═══ PROVIDED RECORDS ═══

/-- R122, R124, R127, R112: BR, JAL and JALR move the program counter modulo 0x1_0000, HALT ends the hand's run, and
WAITT waits until the trick counter has reached its operand. R124, R138: TRAP faults the hand with TRAP and writes the
record; a JALR whose target is no multiple of 4 or not below 0x1_0000 faults with FETCH. -/
def Obligations.ControlInstructions : Prop :=
  (∀ (t : Sys2Proof.Tile) (h : HandId) (s : State), MayIssue s t h →
      let pc := (getHand s.dev t h).pc
      let next := (pc + 4).setWidth 64
      (∀ c (a b : GReg) off, Holds c (reg s t h a) (reg s t h b) →
          Issues (.br t h c a b off) t h (fun x => { x with pc := BitVec.ofInt 16 (pc.toNat + 4 * off.toInt) }) s)
      ∧ (∀ c (a b : GReg) off, ¬ Holds c (reg s t h a) (reg s t h b) → Issues (.br t h c a b off) t h id s)
      ∧ (∀ (d : GReg) off, Issues (.jal t h d off) t h
          (fun x => { gSet d next x with pc := BitVec.ofInt 16 (pc.toNat + 4 * off.toInt) }) s)
      ∧ (∀ (d a : GReg) imm, (reg s t h a + imm.signExtend 64).toNat < 0x10000 →
          (reg s t h a + imm.signExtend 64).toNat % 4 = 0 →
          Issues (.jalr t h d a imm) t h
            (fun x => { gSet d next x with pc := (reg s t h a + imm.signExtend 64).setWidth 16 }) s)
      ∧ Issues (.halt t h) t h (fun x => { x with state := .halted, wait := .none, miss := none }) s
      ∧ (∀ a : GReg, (reg s t h a).toNat ≤ s.dev.time.trick → Issues (.waitt t h a) t h id s)
      ∧ (∀ a : GReg, s.dev.time.trick < (reg s t h a).toNat →
          Issues (.waitt t h a) t h (fun x => { x with state := .waiting, wait := .trick (reg s t h a) }) s))
  ∧ (∀ (t : Sys2Proof.Tile) (h : HandId) (s : State), MayIssue s t h →
      (∀ b : GReg, ∃ s', exec (.trap t h b) s = .next s' ∧
          FaultNoted t h 11 (reg s t h b).toNat (getHand s.dev t h).pc.toNat false s s'
          ∧ getHand s'.dev t h = { afterIssue s t h with state := .faulted, wait := .none, miss := none }
          ∧ s'.dev.mem = s.dev.mem ∧ Rest s s')
      ∧ (∀ (d a : GReg) imm, let v := (reg s t h a + imm.signExtend 64).toNat
          (v % 4 ≠ 0 ∨ 0x10000 ≤ v) → ∃ s', exec (.jalr t h d a imm) s = .next s' ∧
          FaultNoted t h 2 v (getHand s.dev t h).pc.toNat false s s'
          ∧ getHand s'.dev t h = { afterIssue s t h with state := .faulted, wait := .none, miss := none }
          ∧ s'.dev.mem = s.dev.mem ∧ Rest s s'))

/-- R133, R134: SLOTR and SLOTF read a slot's value and its FULL bit, SLOTW into a slot of the hand's own tile that does not
make it wait gives it the value, which the slot takes after the reads of the cycle; into a full HOLD or ZERO slot it waits in SLOTWAIT. A slot that a hand may
not name faults with BAD_SLOT, and a SLOTW of hands 0 to 7 into another tile with PIN_VIOLATION. R126, R127, R135: with every earlier store performed, the fences let the hand go on, RING
adds register B to a named doorbell and goes on, and an unnamed doorbell faults with BAD_DOORBELL. WAIT goes on when the
word differs and waits when it is equal. -/
def Obligations.SlotAndOrderInstructions : Prop :=
  (∀ (t : Sys2Proof.Tile) (h : HandId) (a b : GReg) (s : State), MayIssue s t h →
      let ta := (reg s t h a).toNat
      let sb := (reg s t h b).toNat
      (slotOk s.dev t ta sb = true →
        (∀ d : GReg, Issues (.slotr t h d a b) t h (gSet d (getSlot s.dev ta sb).value) s)
        ∧ (∀ d : GReg, Issues (.slotf t h d a b) t h (gSet d (BitVec.ofNat 64 (b2n (getSlot s.dev ta sb).full))) s)
        ∧ (∀ c : GReg, ta = t.val → Settled s t h →
            SlotTakesNow (getSlot s.dev t sb) →
            Issued (.slotw t h a b c) t h s (fun d => modHand t h onward
              (slotTakes t sb (reg s t h c) d)))
        ∧ (∀ c : GReg, ta = t.val → Settled s t h →
            SlotIsTaken (getSlot s.dev t sb) →
            Issues (.slotw t h a b c) t h
              (fun x => { x with state := .slotwait, wait := .slot t sb (reg s t h c), miss := none }) s))
      ∧ (slotOk s.dev t ta sb = false → ∀ (d : GReg) i, i ∈ [Instr.slotr t h d a b, .slotf t h d a b]
            ++ (if h.val < 8 ∧ ta ≠ t.val then [] else [.slotw t h a b d]) → ∃ s', exec i s = .next s' ∧
          FaultNoted t h 9 0 (getHand s.dev t h).pc.toNat false s s')
      ∧ (∀ d : GReg, h.val < 8 → ta ≠ t.val → ∃ s', exec (.slotw t h a b d) s = .next s' ∧
          FaultNoted t h 6 0 (getHand s.dev t h).pc.toNat false s s'))
  ∧ (∀ (t : Sys2Proof.Tile) (h : HandId) (s : State), MayIssue s t h → Settled s t h →
      Issues (.fenceS t h) t h onward s ∧ Issues (.fenceA t h) t h onward s
      ∧ (∀ a b : GReg, (bellOf s.dev t (reg s t h a).toNat).named = true →
          Issued (.ring t h a b) t h s (fun d =>
            modHand t h onward (ringBell t (reg s t h a).toNat ((reg s t h b).toNat % 2 ^ 32) d)))
      ∧ (∀ a b : GReg, (bellOf s.dev t (reg s t h a).toNat).named = false →
          ∃ s', exec (.ring t h a b) s = .next s' ∧ FaultNoted t h 10 0 (getHand s.dev t h).pc.toNat false s s')
      ∧ (∀ a b : GReg, OwnAccess s t (reg s t h a).toNat 8 →
          readNat s.dev (gOff (reg s t h a).toNat) 8 ≠ (reg s t h b).toNat →
          Issued (.wait t h a b) t h s (fun d => modHand t h onward (noteRead (gOff (reg s t h a).toNat) 8 d)))
      ∧ (∀ a b : GReg, OwnAccess s t (reg s t h a).toNat 8 →
          readNat s.dev (gOff (reg s t h a).toNat) 8 = (reg s t h b).toNat →
          Issued (.wait t h a b) t h s (fun d =>
            modHand t h (fun x => { x with state := .waiting, wait := .word (reg s t h a).toNat (reg s t h b) })
              (noteRead (gOff (reg s t h a).toNat) 8 d))))

/-- R46, R113, R114, R122, R125: LD, ST, VLD, VST and ATOM in the hand's own tile SRAM are issued with an access at A + IMM,
A + B or A that waits for the SRAM, the hand READY and not eligible. In a cycle that is 3 modulo 4 the SRAM serves the
first access in order of each sub-bank, in the others none of a hand's. A served read or atomic writes the destination
with the value read and the hand goes on; a served store or atomic writes its bytes. Single-bit errors of the words read
are corrected and counted (R47); nothing but these changes. -/
def Obligations.OwnSramInstructions : Prop :=
  (∀ (t : Sys2Proof.Tile) (h : HandId) (s : State), MayIssue s t h → Settled s t h →
    let at_ := fun (a : GReg) (imm : BitVec 14) => (reg s t h a + imm.signExtend 64).toNat
    let pc := (getHand s.dev t h).pc.toNat
    (∀ (lg : Fin 4) sg (d a : GReg) imm, OwnAt s t (at_ a imm) (2 ^ lg.val) →
        Issued (.ld t h lg sg d a imm) t h s
          (sramAsks t h ⟨.load d (2 ^ lg.val) sg, at_ a imm, .read (2 ^ lg.val), false, .pending, 0, pc⟩))
    ∧ (∀ (lg : Fin 4) (d a : GReg) imm, OwnAt s t (at_ a imm) (2 ^ lg.val) →
        Issued (.st t h lg d a imm) t h s
          (sramAsks t h ⟨.store, at_ a imm, .write (leBytes (2 ^ lg.val) (reg s t h d).toNat) [], false, .pending, 0, pc⟩))
    ∧ (∀ (d : WReg) (a b : GReg), OwnAt s t (reg s t h a + reg s t h b).toNat 64 →
        Issued (.vld t h d a b) t h s
          (sramAsks t h ⟨.vector d, (reg s t h a + reg s t h b).toNat, .read 64, false, .pending, 0, pc⟩))
    ∧ (∀ (d : WReg) (a b : GReg), OwnAt s t (reg s t h a + reg s t h b).toNat 64 →
        Issued (.vst t h d a b) t h s
          (sramAsks t h ⟨.store, (reg s t h a + reg s t h b).toNat, .write (leBytes 64 (wGet (getHand s.dev t h) d).toNat) [],
            false, .pending, 0, pc⟩))
    ∧ (∀ op wide aq rl (d a b c : GReg), let n := if wide then 8 else 4
        OwnAt s t (reg s t h a).toNat n →
        Issued (.atom t h op wide aq rl d a b c) t h s
          (sramAsks t h ⟨.load d n false, (reg s t h a).toNat, .atomic op n (reg s t h b) (reg s t h c), rl, .pending, 0, pc⟩)))
  ∧ (∀ (t phase : Nat) (q : List SramReq),
      let x := sramTurn t phase q
      x.1.Sublist q ∧ x.2.Sublist q ∧ x.1.length + x.2.length = q.length
      ∧ (phase % 4 ≠ 3 → ∀ r, r ∈ x.1 → r.who.stock? = some t)
      ∧ (phase % 4 = 3 → (∀ r, r ∈ x.1 → r.who.stock? ≠ some t) ∧ x.1.Pairwise (fun r y => subBank r.addr ≠ subBank y.addr)
          ∧ ∀ a r b, q = a ++ r :: b → r.who.stock? ≠ some t →
              (∀ y, y ∈ a → y.who.stock? ≠ some t → subBank y.addr ≠ subBank r.addr) → r ∈ x.1))
  ∧ (∀ (t h a c n : Nat) (d : Dev) (x : Nat),
      let v := BitVec.ofNat 512 (readNat d a n)
      (∀ sg, AwaitsSram d t h (.load x n sg) → badBytes d a n = [] → 
        serveSram t d ⟨.hand t h, c, a, 0, .read n⟩ = modHand t h (fun y => onward (gSet x (loadValue n sg v) y)) (noteRead a n d))
      ∧ (AwaitsSram d t h (.vector x) → badBytes d a n = [] → 
        serveSram t d ⟨.hand t h, c, a, 0, .read n⟩ = modHand t h (fun y => onward (wSet x v y)) (noteRead a n d))
      ∧ (∀ op b k, AwaitsSram d t h (.load x n false) → badBytes d a n = [] → 
        serveSram t d ⟨.hand t h, c, a, 0, .atomic op n b k⟩
          = modHand t h (fun y => onward (gSet x (loadValue n false v) y))
              (writeBytes a (leBytes n (atomNew op n (readNat d a n) b.toNat k.toNat)) (noteRead a n d)))
      ∧ (∀ bs, AwaitsSram d t h .store → 
        serveSram t d ⟨.hand t h, c, a, 0, .write bs []⟩ = modHand t h onward (writeBytes a bs (noteParts a bs.length d))))
  ∧ (∀ (n : Nat) (v : BitVec 512), loadValue n false v = BitVec.ofNat 64 (v.toNat % 2 ^ (8 * n))
      ∧ loadValue n true v = BitVec.ofInt 64 (sext (8 * n) (v.toNat % 2 ^ (8 * n))))

/-- R113: HAND_ISSUE issues the instruction at the program counter of the hand at which the port stops; the port looks
once in a cycle; a hand that is STALLED holds the port, and a word that is no instruction faults with ILLEGAL. R116:
START of a hand in IDLE, HALTED or FAULTED makes it READY at its start address with its registers and elapsed time 0;
STOP makes a hand with nothing outstanding IDLE and one with something outstanding STOPPING, and the last completion
makes that one IDLE. -/
def Obligations.PortAndStart : Prop :=
  (∀ (t : Sys2Proof.Tile) (h : HandId) (s : State), Powered s →
      (∀ i, mayIssue s.dev t h = true → decodeHand t h (imemWord s.dev t (getHand s.dev t h).pc.toNat) = some i →
          exec (.handIssue t) s = exec i s)
      ∧ (mayIssue s.dev t h = true → decodeHand t h (imemWord s.dev t (getHand s.dev t h).pc.toNat) = none →
          ∃ s', exec (.handIssue t) s = .next s' ∧ FaultNoted t h 1 0 (getHand s.dev t h).pc.toNat false s s')
      ∧ (portFree s.dev t = true → portStop s.dev t = some h.val → (getHand s.dev t h).state = .stalled →
          Does (.handIssue t) s (fun d => ctlAdd (regOff 18 t 0x5C) 1
            (modTile t (fun x => { x with port := h, looked := some (now d) }) d)))
      ∧ ((portFree s.dev t = false ∨ portStop s.dev t = none) → NoEffect (.handIssue t) s))
  ∧ (∀ (r : Req) (t : Sys2Proof.Tile) (h : HandId) (s : State), Powered s →
      (isMgmt (fresh s.dev) r = true → Goes s r →
        gate (fresh s.dev) r (regOff 18 t 0x44) 4 true = .page ⟨18, t, pageBase 18 t⟩ 0x44 →
        (((getHand s.dev t h).state = .idle ∨ (getHand s.dev t h).state = .halted ∨ (getHand s.dev t h).state = .faulted) →
          Does (.start r t h) s (modHand t h (fun x =>
            { x with state := .ready, pc := BitVec.ofNat 16 (ctlNat s.dev (regOff 18 t (0x100 + 4 * h))), g := [], w := []
                     elapsed := 0, wait := .none, miss := none })))
        ∧ ((getHand s.dev t h).state = .ready → (getHand s.dev t h).posted = [] → (getHand s.dev t h).miss = none →
          Does (.stop r t h) s (modHand t h (fun x => { x with state := .idle, wait := .none, miss := none })))
        ∧ ((getHand s.dev t h).state = .ready →
            ((getHand s.dev t h).posted ≠ [] ∨ ∃ m, (getHand s.dev t h).miss = some m ∧ m.hold = 0 ∧ m.kind.isAccess = true) →
          Does (.stop r t h) s (modHand t h (fun x => { x with state := .stopping, wait := .none }))))
      ∧ ((getHand s.dev t h).state = .stopping → (getHand s.dev t h).posted = [] → (getHand s.dev t h).miss = none →
          Does (.handStopped t h) s (modHand t h (fun x => { x with state := .idle, miss := none })))
      ∧ ((getHand s.dev t h).state = .stopping → (getHand s.dev t h).posted ≠ [] → NoEffect (.handStopped t h) s))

═══

Everything from the first line of the records through the line containing "h d off) t h" is to be set down exactly, while later lines are left out.

/-- R122, R124, R127, R112: BR, JAL and JALR move the program counter modulo 0x1_0000, HALT ends the hand's run, and
WAITT waits until the trick counter has reached its operand. R124, R138: TRAP faults the hand with TRAP and writes the
record; a JALR whose target is no multiple of 4 or not below 0x1_0000 faults with FETCH. -/
def Obligations.ControlInstructions : Prop :=
  (∀ (t : Sys2Proof.Tile) (h : HandId) (s : State), MayIssue s t h →
      let pc := (getHand s.dev t h).pc
      let next := (pc + 4).setWidth 64
      (∀ c (a b : GReg) off, Holds c (reg s t h a) (reg s t h b) →
          Issues (.br t h c a b off) t h (fun x => { x with pc := BitVec.ofInt 16 (pc.toNat + 4 * off.toInt) }) s)
      ∧ (∀ c (a b : GReg) off, ¬ Holds c (reg s t h a) (reg s t h b) → Issues (.br t h c a b off) t h id s)
      ∧ (∀ (d : GReg) off, Issues (.jal t h d off) t h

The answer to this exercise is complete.